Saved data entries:
+---+

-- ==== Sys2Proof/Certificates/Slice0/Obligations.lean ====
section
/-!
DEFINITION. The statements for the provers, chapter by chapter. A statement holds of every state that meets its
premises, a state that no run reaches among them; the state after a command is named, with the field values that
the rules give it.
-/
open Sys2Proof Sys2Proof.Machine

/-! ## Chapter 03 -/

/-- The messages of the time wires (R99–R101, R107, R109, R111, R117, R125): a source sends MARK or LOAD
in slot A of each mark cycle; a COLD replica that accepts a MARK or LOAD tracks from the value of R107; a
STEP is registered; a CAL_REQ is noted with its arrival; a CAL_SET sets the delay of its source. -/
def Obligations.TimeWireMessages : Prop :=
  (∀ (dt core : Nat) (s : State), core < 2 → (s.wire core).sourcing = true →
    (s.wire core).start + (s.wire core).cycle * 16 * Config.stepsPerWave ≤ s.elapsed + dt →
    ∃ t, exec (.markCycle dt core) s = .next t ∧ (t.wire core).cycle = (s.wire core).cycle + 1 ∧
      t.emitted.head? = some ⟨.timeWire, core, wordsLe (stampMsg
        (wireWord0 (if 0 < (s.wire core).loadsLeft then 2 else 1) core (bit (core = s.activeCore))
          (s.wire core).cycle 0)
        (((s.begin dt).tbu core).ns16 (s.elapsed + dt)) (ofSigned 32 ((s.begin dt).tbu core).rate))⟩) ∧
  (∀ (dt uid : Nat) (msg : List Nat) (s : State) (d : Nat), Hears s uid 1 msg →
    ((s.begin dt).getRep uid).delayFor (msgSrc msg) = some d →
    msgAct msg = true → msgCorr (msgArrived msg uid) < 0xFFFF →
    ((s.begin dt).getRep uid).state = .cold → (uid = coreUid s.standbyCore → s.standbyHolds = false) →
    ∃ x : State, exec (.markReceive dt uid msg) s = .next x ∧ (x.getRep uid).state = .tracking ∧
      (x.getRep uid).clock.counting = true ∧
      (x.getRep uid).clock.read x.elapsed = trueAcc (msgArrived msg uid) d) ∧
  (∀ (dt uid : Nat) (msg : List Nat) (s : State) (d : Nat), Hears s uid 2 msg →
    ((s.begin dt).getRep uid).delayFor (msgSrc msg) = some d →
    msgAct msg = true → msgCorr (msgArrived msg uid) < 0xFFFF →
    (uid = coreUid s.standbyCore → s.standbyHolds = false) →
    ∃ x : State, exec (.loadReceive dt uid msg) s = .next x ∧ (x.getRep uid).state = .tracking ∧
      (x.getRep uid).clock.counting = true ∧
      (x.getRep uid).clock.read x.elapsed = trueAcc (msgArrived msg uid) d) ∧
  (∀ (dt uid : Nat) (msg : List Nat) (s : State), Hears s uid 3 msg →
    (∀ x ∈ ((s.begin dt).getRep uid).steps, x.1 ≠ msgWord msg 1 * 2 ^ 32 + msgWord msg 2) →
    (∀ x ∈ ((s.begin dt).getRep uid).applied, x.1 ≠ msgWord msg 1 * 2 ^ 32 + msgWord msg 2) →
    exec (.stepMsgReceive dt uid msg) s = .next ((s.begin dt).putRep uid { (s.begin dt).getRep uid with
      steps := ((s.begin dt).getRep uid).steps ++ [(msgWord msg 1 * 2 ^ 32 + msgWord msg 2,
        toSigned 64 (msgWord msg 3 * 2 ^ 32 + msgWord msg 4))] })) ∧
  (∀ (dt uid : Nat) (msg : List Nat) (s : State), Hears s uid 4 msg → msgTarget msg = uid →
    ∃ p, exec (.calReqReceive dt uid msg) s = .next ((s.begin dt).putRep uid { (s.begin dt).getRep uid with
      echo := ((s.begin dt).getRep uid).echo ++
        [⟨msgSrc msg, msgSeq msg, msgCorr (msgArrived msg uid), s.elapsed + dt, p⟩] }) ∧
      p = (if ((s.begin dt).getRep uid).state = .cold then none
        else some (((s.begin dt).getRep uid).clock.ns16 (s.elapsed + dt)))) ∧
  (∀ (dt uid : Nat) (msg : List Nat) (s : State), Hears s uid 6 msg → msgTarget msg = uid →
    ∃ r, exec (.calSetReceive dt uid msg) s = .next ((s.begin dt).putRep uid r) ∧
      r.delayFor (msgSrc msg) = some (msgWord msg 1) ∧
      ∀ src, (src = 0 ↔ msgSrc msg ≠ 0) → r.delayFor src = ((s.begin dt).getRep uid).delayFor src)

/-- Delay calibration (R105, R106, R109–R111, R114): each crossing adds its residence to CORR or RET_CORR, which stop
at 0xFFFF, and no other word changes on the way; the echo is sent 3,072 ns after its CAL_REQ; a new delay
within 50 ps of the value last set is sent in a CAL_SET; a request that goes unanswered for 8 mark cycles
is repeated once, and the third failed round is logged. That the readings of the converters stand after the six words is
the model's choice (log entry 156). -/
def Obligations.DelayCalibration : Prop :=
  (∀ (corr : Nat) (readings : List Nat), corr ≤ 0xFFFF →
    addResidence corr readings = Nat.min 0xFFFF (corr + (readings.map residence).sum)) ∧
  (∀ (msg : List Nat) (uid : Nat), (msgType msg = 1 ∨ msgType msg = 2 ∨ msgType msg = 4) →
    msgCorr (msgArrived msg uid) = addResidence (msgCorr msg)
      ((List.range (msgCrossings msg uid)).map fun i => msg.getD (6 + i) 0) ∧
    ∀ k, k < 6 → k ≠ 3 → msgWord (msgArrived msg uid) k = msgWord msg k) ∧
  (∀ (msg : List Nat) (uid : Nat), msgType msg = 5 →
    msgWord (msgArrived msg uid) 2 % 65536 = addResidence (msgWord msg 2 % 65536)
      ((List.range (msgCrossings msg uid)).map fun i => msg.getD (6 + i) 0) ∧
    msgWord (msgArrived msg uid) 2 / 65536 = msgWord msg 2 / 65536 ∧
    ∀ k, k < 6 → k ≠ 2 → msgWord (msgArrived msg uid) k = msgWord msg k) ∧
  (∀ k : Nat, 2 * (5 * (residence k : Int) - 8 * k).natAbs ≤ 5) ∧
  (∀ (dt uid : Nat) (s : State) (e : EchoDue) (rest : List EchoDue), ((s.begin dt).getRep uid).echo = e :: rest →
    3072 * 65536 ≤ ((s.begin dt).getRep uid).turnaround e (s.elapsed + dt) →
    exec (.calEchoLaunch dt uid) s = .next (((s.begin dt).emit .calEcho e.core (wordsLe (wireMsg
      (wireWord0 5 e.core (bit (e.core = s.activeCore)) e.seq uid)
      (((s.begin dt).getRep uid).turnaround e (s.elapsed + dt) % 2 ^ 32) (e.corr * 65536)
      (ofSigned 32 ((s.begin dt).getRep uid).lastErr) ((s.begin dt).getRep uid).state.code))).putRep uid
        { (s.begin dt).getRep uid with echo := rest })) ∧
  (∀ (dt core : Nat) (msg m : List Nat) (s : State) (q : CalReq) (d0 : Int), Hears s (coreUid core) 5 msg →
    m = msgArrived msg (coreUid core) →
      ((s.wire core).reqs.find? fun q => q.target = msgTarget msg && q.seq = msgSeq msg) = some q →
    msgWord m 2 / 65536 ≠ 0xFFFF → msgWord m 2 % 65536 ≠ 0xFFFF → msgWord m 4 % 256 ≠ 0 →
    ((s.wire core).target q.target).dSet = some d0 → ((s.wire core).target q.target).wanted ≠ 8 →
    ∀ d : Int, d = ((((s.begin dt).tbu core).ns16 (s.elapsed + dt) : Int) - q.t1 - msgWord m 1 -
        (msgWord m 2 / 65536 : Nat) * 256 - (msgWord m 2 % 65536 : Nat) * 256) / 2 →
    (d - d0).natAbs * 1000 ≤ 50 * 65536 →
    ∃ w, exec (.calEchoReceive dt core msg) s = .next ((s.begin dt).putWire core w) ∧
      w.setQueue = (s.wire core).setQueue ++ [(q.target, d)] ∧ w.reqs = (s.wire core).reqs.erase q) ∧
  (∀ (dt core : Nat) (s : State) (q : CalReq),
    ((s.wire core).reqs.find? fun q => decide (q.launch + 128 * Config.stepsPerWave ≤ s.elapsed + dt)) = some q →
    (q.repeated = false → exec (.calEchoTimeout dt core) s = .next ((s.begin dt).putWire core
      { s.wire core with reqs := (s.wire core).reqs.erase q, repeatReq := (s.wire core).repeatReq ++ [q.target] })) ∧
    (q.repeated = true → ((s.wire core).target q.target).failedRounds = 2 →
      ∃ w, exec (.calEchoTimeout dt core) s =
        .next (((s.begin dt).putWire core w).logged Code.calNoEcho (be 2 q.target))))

+---+

Problem requirements. Look above for the line containing "State, exec (.markReceive". Output from there through the line containing "uid 3 msg →", exactly and inclusively.

Result of this exercise.
    ∃ x : State, exec (.markReceive dt uid msg) s = .next x ∧ (x.getRep uid).state = .tracking ∧
      (x.getRep uid).clock.counting = true ∧
      (x.getRep uid).clock.read x.elapsed = trueAcc (msgArrived msg uid) d) ∧
  (∀ (dt uid : Nat) (msg : List Nat) (s : State) (d : Nat), Hears s uid 2 msg →
    ((s.begin dt).getRep uid).delayFor (msgSrc msg) = some d →
    msgAct msg = true → msgCorr (msgArrived msg uid) < 0xFFFF →
    (uid = coreUid s.standbyCore → s.standbyHolds = false) →
    ∃ x : State, exec (.loadReceive dt uid msg) s = .next x ∧ (x.getRep uid).state = .tracking ∧
      (x.getRep uid).clock.counting = true ∧
      (x.getRep uid).clock.read x.elapsed = trueAcc (msgArrived msg uid) d) ∧
  (∀ (dt uid : Nat) (msg : List Nat) (s : State), Hears s uid 3 msg →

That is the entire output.